Unfortunately for IBT – and everyone else – its 2007 fund raising was followed by the 2008 financial crisis. Strange though it may seem now, biotechnology didn’t do too badly during the credit crunch.


Morningstar data shows IBT’s shares fell 11.7% in 2007 and 9.4% in 2008, which was painful but nothing like the 30% falls many equity funds in developed markets suffered before the great bank bailouts signalled a powerful rebound.


Nevertheless, IBT’s discount ballooned to 24% as cautious investors gave high-risk areas like biotechnology a wide berth.

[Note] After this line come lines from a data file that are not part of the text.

-- ==== Sys2Proof/Config.lean ====
section
/-! DEFINITION. What an implementation fixes: the parameters of 00_scope.md R6 with this hardware's values, the names of the memory spaces, registers and ports, and the OPEN parameters of 92_eei_decisions.md as the fields of a platform. -/

namespace Sys2Proof

/-- The three memory spaces (20_memory.md R40). -/
inductive Space where
  | frame
  | packed
  | preview
deriving DecidableEq, Repr

/-- Everything the spec gives a register's name to (10_state.md R26 to R31): the six result registers, the view
`RES_WORD`, the two status outputs, and the hidden `IDX` and `FAULT`. -/
inductive Reg where
  | resB0
  | resB1
  | resQR
  | resQG
  | resQB
  | resQA
  | resWord
  | busy
  | done
  | idx
  | fault
deriving DecidableEq, Repr

/-- The input ports (R23 to R25). -/
inductive Port where
  | rst
  | cmd
  | pixR
  | pixG
  | pixB
  | pixA
deriving DecidableEq, Repr

/-- The parameters of R6 that have a value on this hardware, as a host could try to change them at run time (R7, D25). -/
inductive Parameter where
  | width
  | height
  | idxBits
deriving DecidableEq, Repr

/-- The parameters of R6 a model may take as arguments. -/
structure Geometry where
  width   : Nat
  height  : Nat
  idxBits : Nat
deriving DecidableEq, Repr

/-- `PIXELS = WIDTH*HEIGHT` (R6). -/
def Geometry.pixels (g : Geometry) : Nat := g.width * g.height

/-- This hardware: 160 x 128 with a 15-bit index (R6, R7). -/
def Config.hardware : Geometry := ⟨160, 128, 15⟩

/-- `WIDTH` (R6). -/
def Config.width : Nat := Config.hardware.width

/-- `HEIGHT` (R6). -/
def Config.height : Nat := Config.hardware.height

/-- `IDX_BITS` (R6). -/
def Config.idxBits : Nat := Config.hardware.idxBits

/-- `PIXELS` (R6; 90_conflicts.md C2: 20480, not 25600). -/
def Config.pixels : Nat := Config.hardware.pixels

/-- `CHANNEL_BITS` (R6). -/
def Config.channelBits : Nat := 8

/-- `CHANNELS` of a FRAME or PREVIEW pixel: R, G, B, A (R6). -/
def Config.channels : Nat := 4

/-- `FRAME_BYTES` (R6). -/
def Config.frameBytes : Nat := Config.channels * Config.pixels

/-- `PACKED_BYTES` (R6). -/
def Config.packedBytes : Nat := 2 * Config.pixels

/-- `PREVIEW_BYTES` (R6). -/
def Config.previewBytes : Nat := Config.channels * Config.pixels

theorem Config.pixels_eq : Config.pixels = 20480 := rfl

theorem Config.pixels_pos : 0 < Config.pixels := by decide

/-- The pixel index 0, which `CONVERT_FRAME` and reset put into `IDX` (R34, R90). -/
def Config.firstPixel : Fin Config.pixels := ⟨0, Config.pixels_pos⟩

@[simp] theorem Config.firstPixel_val : Config.firstPixel.val = 0 := rfl

/-- Where a platform places the three spaces in one shared address space: the OPEN parameters `FRAME_BASE`,
`PACKED_BASE` and `PREVIEW_BASE` (R50). -/
structure Placement where
  frameBase   : Nat
  packedBase  : Nat
  previewBase : Nat
deriving DecidableEq, Repr

/-- What a platform fixes around the block: every OPEN parameter of 92_eei_decisions.md. No rule of the block depends
on one of them (R6, R104, R130), so no command's meaning takes a platform. -/
structure Platform where
  /-- `CYCLES_PER_STEP`, at least 1. -/
  cyclesPerStep : Nat
  /-- `REG_MAP`: bus addresses of ports and registers, if any. -/
  regMap        : List ((Port ⊕ Reg) × Nat)
  /-- `FRAME_BASE`, `PACKED_BASE`, `PREVIEW_BASE`, if the spaces share an address space. -/
  placement     : Option Placement
  /-- `DONE_IRQ`: whether the platform wires DONE to an interrupt. -/
  doneIrq       : Bool
deriving DecidableEq, Repr

end Sys2Proof
end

Thus began a period of intermittent buybacks as the board sought to reduce excess supply of stock and lower its discount to the 8% level shareholders were promised at the C-share issue.


Good, but not amazing


The result has been that whilst performance since then looks extraordinary – a 328.5% total shareholder return makes the FTSE All-Share’s post-crisis gain of 86% look dismal – the number of IBT shares in issue has nearly halved to 37.5 million.

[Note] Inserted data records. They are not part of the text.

/-- R28, R104: DONE is set by the frame step of the last pixel, cleared by CONVERT_FRAME and by reset, changed by nothing
else, and never 1 together with BUSY if it was not before. -/
def Obligations.DoneChangesOnlyAtFrameBoundaries : Prop :=
  ∀ s t, step s = .next t →
    (t.done ≠ s.done →
      ∃ p rest, s.moves = .drive p :: rest ∧
        ((doneRises s t = true ∧ p.rst = false ∧ p.cmd = 0b00#2 ∧ s.busy = true ∧ s.idx.val = Config.pixels - 1) ∨
         (t.done = false ∧ p.rst = true) ∨
         (t.done = false ∧ p.rst = false ∧ p.cmd = 0b10#2 ∧ s.busy = false))) ∧
    (¬ (s.busy = true ∧ s.done = true) → ¬ (t.busy = true ∧ t.done = true))

/-- R30: IDX is set to 0 by CONVERT_FRAME and reset, incremented by every frame step but the last, changed by nothing
else. -/
def Obligations.IdxChangesOnlyAsTheFrameProceeds : Prop :=
  ∀ s t, step s = .next t → t.idx ≠ s.idx →
    ∃ p rest, s.moves = .drive p :: rest ∧
      ((p.rst = true ∧ t.idx.val = 0) ∨
       (p.rst = false ∧ p.cmd = 0b10#2 ∧ s.busy = false ∧ t.idx.val = 0) ∨
       (p.rst = false ∧ p.cmd = 0b00#2 ∧ s.busy = true ∧ s.idx.val ≠ Config.pixels - 1 ∧ t.idx.val = s.idx.val + 1))

/-- R26: the result registers are written only by CONVERT_PIXEL, and lose their values only in a reset. -/
def Obligations.ResultRegistersChangeOnlyByConvertPixel : Prop :=
  ∀ s t, step s = .next t →
    ¬ (t.resB0 = s.resB0 ∧ t.resB1 = s.resB1 ∧ t.resQR = s.resQR ∧ t.resQG = s.resQG ∧ t.resQB = s.resQB ∧
      t.resQA = s.resQA) →
    ∃ p rest, s.moves = .drive p :: rest ∧
      ((p.rst = true ∧ ResultsEmpty t) ∨
       (p.rst = false ∧ p.cmd = 0b01#2 ∧ s.fault = none ∧ s.busy = false ∧ ResultsOf t p.pixR p.pixG p.pixB))

/-- R58, R52: the block never writes FRAME; a byte of FRAME changes only in a host write while BUSY = 0. -/
def Obligations.FrameBytesChangeOnlyByIdleHostWrites : Prop :=
  ∀ s t a, step s = .next t → t.readByte .frame a ≠ s.readByte .frame a →
    s.busy = false ∧ ∃ v rest, s.moves = .write .frame a v :: rest ∧ t.readByte .frame a = some v

/-- R96, R35, R52: a byte of PACKED or PREVIEW changes only in the frame step that owns it, in a reset during a frame, or
in a host write while BUSY = 0. -/
def Obligations.OutputBytesChangeOnlyByTheirCauses : Prop :=
  ∀ s t sp a, step s = .next t → sp ≠ .frame → t.readByte sp a ≠ s.readByte sp a →
    (∃ p rest, s.moves = .drive p :: rest ∧ s.busy = true ∧
      ((p.rst = true ∧ t.readByte sp a = none) ∨
       (p.rst = false ∧ p.cmd = 0b00#2 ∧
        ((sp = .packed ∧ ∃ k, k < 2 ∧ a = packedAddr s.idx.val k) ∨
         (sp = .preview ∧ ∃ c, c < 4 ∧ a = channelAddr s.idx.val c))))) ∨
    (s.busy = false ∧ ∃ v rest, s.moves = .write sp a v :: rest ∧ t.readByte sp a = some v)

/-! ## Invariants -/

/-- Every step keeps the invariant, from every state that meets it. Of the fault records the invariant admits, R101 and
R102 describe all but two, which are the model's own choice: a HOST_HAZARD that records the space freed by a teardown
(log 10), and an UNWRITTEN_READ that records the name RES_WORD (log 9). -/
def Obligations.StepKeepsTheInvariant : Prop :=
  ∀ s t, Sys2Proof.Machine.Inv s → step s = .next t → Sys2Proof.Machine.Inv t

/-- The state at power-on meets the invariant. -/
def Obligations.PowerOnMeetsTheInvariant : Prop := Sys2Proof.Machine.Inv State.reset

The apparent disparity is not as odd as it might look. On the one hand, buying back shares at a discount would have contributed a little bit to those stunning shareholder returns. On the other hand, the fact the shares often traded more than 10% below net asset value reflects the fact that IBT was actually the weakest of the four biotech investment companies over the period.


In the past decade Swiss-listed BB Biotech (BION.S) has shot the lights out with a 765% total return, while the Orbimed-managed Biotech Growth (BIOG) and Worldwide Healthcare (WWH) trusts have delivered blockbuster returns of 662% and 506%. IBT was the only one not to beat the Nasdaq Biotechnology index return of 538%.


To be fair, virtually all of the biotechnology trusts have stood at discounts at various points in recent years. Also, IBT’s ranking has improved since the arrival in 2013 of lead fund manager Carl Harald Janson, former manager of the top-performing Carnegie Biotechnology Fund.


Over three years IBT, which invests more in unquoted and smaller biotech companies than some of its rivals, has returned nearly 120% to shareholders, ranking it second out of six funds in its sector, having achieved slightly more than double the gain in its Nasdaq benchmark.


Trump trumped


So is the decision to pay a dividend the reason why IBT has rerated? It’s certainly a factor but so is the realisation by investors that the political winds that have buffeted the sector in the past two years are passing. Before his inauguration US president Donald Trump accused drugs companies of ‘getting away with murder’ over the pricing of their treatments but has gone on to recently issue an executive order that many believe could have been drafted by one of big pharma’s lobbyists.


Of course the downside of a politically immobile Trump may be no tax cuts and therefore no repatriation of the piles of corporate cash that have been stashed offshore. That could have triggered a fresh wave of consolidation in a drugs industry that has thrived on mergers and acquisition in the past.


Nevertheless, the disappearance of politics from healthcare is a huge positive if, as Janson believes, it refocuses investors on the long-term fundamental attractions of the sector. Biotech companies have become increasingly innovative in producing new drugs for the rapidly ageing populations in many countries around the world, he says. Until recently, that growth could be bought cheaply as big biotech companies in particular traded below the US stock market.


With the Trump effect waning, all biotech trusts have seen their shares trade much closer to NAV, with the exception of Syncona (SYNC), which has spiked to a 26% premium since its emergence from the Battle Against Cancer trust at the end of last year.


Income vs growth


Besides, dividends are becoming more common in biotech trusts. BB Biotech has paid out capital for many years and its London-listed stable mate BB Healthcare (BBH) also launched last year with a semi-annual distribution policy.


But it’s not one-way traffic. Polar Capital Global Healthcare (PCGH) has also seen its share price move close to par after shifting from its previous income approach to a growth-based strategy.


Perhaps it’s not dividends but a clear investment proposition and decent prospects that investors appreciate.